The result should be every line of the listing that contains "where".

────────────────────────────────────────

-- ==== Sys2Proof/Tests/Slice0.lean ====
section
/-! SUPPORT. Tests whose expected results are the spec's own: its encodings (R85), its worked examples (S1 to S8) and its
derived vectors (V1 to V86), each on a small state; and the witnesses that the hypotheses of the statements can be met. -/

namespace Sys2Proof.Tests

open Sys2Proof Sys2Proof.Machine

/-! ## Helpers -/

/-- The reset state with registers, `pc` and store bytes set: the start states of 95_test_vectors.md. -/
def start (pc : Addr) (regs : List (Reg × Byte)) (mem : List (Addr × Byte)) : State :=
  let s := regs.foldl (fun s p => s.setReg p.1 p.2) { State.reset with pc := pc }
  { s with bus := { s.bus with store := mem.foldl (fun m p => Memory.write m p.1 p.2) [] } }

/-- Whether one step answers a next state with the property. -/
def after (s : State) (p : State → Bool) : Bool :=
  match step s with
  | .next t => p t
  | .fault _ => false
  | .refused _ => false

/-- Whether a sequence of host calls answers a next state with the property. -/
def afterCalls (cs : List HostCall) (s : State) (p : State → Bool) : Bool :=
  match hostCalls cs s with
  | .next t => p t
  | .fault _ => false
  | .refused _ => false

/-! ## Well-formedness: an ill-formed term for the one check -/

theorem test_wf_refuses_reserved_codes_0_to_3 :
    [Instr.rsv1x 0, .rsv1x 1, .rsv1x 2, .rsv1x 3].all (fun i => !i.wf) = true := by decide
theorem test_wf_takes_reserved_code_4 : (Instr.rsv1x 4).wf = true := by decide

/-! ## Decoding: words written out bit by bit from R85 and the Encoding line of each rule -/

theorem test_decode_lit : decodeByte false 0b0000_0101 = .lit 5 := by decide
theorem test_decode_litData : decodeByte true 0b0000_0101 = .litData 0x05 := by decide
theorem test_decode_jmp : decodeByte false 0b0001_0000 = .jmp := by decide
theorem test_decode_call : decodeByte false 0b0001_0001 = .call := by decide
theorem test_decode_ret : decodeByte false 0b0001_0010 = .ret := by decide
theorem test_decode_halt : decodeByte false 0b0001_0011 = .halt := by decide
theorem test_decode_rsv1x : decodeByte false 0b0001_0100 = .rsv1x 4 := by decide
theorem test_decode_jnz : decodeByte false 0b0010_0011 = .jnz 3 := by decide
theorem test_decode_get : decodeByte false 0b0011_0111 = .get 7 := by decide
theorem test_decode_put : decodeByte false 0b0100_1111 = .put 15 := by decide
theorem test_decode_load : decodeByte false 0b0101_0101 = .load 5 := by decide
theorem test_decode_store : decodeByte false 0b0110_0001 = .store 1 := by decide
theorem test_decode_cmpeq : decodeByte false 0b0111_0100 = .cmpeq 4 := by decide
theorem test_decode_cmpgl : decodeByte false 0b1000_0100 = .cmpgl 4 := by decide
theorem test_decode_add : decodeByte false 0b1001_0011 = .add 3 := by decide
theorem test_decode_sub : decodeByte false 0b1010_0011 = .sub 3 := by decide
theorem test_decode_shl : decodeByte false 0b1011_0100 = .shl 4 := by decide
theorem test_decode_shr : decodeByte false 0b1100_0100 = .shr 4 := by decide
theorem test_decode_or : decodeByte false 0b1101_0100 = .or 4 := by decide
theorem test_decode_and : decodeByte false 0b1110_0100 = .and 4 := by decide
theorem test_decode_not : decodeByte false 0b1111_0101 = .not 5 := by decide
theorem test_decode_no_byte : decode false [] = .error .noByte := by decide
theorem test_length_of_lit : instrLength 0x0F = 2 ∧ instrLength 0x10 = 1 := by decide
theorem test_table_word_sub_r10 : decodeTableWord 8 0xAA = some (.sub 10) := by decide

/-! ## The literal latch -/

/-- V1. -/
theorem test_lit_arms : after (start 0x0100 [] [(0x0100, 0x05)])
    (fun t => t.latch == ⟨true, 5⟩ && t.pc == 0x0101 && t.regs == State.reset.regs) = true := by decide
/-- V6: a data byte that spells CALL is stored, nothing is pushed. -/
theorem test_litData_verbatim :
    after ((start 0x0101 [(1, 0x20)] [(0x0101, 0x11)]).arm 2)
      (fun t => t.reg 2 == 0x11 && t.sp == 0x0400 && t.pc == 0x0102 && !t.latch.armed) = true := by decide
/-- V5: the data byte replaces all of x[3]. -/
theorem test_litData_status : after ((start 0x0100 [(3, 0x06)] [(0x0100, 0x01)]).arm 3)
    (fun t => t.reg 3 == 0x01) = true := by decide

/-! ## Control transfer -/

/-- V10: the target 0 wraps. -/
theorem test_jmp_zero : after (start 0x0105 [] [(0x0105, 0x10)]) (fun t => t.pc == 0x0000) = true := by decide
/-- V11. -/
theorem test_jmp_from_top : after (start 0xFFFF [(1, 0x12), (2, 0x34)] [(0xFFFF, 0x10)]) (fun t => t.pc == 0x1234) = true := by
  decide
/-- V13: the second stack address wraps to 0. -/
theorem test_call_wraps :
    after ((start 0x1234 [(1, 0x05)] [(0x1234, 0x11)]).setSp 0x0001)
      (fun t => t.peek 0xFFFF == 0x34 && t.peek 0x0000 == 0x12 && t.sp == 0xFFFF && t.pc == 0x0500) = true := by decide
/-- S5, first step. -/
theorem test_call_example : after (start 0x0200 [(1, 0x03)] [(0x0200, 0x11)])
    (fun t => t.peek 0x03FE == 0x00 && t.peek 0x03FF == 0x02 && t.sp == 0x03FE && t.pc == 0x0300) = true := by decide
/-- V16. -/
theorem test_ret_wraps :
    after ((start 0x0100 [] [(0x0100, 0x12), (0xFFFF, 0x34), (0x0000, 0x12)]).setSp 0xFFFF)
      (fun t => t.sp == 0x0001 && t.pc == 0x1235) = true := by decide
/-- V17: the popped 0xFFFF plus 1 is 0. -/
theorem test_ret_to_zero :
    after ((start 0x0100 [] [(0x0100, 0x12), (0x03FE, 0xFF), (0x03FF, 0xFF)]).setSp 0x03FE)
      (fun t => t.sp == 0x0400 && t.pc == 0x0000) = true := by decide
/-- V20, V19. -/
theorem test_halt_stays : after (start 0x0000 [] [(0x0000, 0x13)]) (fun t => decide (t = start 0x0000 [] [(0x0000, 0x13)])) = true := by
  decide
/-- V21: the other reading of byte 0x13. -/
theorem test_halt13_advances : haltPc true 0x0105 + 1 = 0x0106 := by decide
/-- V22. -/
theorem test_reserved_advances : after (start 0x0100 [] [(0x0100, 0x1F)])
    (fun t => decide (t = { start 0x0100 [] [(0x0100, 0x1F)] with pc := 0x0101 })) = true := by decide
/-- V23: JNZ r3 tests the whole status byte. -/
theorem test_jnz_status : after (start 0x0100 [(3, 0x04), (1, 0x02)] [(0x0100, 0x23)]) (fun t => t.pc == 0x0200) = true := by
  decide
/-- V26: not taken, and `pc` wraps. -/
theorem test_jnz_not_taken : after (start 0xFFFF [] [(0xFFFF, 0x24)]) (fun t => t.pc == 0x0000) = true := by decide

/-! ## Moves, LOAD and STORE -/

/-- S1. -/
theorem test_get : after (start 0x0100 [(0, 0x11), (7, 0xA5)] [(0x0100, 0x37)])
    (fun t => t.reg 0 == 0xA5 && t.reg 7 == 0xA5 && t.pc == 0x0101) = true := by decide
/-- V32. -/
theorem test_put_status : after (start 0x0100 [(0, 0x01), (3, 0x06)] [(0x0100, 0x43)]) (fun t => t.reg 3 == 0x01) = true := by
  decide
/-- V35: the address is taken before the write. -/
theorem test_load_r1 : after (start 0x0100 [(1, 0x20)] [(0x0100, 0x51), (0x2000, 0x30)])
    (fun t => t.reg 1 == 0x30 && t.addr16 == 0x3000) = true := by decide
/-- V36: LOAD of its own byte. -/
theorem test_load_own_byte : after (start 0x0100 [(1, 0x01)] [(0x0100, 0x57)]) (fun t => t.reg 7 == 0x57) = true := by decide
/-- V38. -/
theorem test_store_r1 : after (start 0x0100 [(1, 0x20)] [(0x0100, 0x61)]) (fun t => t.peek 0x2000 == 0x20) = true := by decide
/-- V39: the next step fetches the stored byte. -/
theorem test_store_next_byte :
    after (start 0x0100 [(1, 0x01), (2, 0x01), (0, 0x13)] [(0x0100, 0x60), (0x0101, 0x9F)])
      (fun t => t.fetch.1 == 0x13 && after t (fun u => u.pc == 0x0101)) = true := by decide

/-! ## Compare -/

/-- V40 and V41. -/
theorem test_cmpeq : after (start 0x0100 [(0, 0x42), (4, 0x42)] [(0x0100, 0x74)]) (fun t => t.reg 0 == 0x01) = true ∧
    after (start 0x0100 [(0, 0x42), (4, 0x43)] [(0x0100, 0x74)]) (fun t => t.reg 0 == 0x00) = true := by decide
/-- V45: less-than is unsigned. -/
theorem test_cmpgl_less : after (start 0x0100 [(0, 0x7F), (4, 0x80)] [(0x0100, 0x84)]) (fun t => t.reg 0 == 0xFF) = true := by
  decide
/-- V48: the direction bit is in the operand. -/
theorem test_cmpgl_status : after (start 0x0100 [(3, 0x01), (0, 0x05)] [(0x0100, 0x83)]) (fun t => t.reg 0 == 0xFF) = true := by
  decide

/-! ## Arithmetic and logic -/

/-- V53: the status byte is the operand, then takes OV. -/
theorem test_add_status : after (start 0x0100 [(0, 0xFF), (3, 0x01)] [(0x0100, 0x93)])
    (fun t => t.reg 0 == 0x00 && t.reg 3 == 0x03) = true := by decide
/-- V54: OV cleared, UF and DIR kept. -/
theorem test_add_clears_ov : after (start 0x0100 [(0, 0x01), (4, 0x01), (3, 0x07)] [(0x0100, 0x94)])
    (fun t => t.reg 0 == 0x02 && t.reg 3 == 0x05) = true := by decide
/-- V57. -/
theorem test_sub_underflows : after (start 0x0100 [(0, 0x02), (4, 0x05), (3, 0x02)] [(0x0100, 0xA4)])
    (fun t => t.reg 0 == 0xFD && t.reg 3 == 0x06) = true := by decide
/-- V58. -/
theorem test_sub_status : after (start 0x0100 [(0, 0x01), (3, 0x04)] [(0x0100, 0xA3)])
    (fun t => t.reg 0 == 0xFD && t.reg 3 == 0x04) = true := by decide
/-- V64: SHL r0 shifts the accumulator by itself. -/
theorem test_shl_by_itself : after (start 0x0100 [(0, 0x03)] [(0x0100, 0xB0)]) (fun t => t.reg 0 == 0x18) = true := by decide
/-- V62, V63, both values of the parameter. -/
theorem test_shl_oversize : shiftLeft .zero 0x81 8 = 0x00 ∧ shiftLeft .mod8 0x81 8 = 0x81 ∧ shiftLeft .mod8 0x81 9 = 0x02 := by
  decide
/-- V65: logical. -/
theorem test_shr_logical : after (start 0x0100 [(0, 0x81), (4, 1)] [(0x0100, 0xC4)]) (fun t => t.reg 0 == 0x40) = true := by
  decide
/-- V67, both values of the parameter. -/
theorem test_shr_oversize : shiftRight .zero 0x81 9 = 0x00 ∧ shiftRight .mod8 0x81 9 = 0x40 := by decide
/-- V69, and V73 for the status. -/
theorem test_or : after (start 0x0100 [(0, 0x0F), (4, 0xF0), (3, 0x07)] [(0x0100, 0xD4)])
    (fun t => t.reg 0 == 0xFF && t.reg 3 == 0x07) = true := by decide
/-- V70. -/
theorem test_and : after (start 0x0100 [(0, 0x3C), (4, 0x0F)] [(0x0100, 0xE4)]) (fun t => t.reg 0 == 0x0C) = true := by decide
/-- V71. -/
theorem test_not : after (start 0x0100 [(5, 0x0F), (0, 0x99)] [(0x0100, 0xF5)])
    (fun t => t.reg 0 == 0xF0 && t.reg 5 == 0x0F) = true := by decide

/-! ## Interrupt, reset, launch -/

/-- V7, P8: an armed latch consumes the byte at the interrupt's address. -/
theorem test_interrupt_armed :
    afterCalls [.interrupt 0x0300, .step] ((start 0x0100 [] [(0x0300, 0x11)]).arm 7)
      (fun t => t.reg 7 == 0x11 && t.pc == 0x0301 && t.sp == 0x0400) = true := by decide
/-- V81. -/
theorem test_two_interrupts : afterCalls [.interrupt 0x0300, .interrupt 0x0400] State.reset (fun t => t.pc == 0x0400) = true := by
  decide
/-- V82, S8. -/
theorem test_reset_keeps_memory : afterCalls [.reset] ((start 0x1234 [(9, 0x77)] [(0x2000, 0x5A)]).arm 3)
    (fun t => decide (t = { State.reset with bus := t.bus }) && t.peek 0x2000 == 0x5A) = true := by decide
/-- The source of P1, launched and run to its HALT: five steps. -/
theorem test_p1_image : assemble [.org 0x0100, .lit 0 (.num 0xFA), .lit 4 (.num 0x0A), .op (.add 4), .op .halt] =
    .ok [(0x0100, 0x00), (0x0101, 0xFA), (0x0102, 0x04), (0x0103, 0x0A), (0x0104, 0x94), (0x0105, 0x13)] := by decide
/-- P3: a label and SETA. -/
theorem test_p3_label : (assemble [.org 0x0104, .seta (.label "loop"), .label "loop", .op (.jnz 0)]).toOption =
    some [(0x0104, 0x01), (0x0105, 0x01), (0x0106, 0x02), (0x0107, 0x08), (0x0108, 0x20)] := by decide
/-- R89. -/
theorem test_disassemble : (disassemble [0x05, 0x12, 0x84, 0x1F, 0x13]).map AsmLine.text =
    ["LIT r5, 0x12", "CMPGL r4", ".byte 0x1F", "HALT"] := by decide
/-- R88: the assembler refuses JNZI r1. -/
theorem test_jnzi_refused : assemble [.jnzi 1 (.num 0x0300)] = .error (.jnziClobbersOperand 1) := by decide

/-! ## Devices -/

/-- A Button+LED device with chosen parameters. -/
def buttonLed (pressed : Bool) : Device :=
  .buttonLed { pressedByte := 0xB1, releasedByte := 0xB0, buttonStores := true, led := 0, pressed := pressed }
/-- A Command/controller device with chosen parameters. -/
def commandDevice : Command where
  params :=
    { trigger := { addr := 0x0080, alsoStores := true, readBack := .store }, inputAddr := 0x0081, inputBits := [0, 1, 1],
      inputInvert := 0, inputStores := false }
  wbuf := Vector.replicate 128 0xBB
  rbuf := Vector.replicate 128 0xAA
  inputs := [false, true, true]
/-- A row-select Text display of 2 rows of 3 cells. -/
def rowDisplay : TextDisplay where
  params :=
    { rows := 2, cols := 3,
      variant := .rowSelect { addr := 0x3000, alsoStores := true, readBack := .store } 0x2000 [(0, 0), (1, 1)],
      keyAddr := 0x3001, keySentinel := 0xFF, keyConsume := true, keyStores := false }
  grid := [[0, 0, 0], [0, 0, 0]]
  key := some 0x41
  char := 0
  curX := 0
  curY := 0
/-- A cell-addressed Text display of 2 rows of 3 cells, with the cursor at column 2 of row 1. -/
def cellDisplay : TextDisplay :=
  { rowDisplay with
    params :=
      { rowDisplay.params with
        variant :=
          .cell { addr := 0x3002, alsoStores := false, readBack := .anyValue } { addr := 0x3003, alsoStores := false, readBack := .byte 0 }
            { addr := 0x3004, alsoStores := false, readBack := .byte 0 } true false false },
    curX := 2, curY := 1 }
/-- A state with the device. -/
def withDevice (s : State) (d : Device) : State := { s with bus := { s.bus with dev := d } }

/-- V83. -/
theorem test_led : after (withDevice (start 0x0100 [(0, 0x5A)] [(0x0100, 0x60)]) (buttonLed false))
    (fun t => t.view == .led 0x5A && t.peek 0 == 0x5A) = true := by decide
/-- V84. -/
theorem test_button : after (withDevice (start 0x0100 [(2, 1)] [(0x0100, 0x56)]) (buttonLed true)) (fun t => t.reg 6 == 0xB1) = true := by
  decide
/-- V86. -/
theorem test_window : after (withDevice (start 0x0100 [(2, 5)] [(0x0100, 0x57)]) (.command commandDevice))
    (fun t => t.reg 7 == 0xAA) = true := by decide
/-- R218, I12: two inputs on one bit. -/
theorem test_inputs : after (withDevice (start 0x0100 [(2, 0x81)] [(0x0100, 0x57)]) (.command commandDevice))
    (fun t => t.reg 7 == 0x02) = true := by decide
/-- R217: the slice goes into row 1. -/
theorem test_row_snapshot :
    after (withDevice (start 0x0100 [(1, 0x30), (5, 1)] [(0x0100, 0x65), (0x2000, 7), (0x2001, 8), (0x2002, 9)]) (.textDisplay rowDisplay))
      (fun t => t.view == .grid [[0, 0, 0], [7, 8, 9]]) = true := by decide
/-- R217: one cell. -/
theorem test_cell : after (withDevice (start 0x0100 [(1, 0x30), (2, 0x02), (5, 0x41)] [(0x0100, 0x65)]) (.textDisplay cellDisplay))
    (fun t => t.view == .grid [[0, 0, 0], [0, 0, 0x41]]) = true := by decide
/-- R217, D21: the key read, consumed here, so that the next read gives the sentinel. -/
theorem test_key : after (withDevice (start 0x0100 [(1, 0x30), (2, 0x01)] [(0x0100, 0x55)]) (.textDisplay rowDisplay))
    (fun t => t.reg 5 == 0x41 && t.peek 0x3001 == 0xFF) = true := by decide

────────────────────────────────────────

Exercise result.
def commandDevice : Command where
def rowDisplay : TextDisplay where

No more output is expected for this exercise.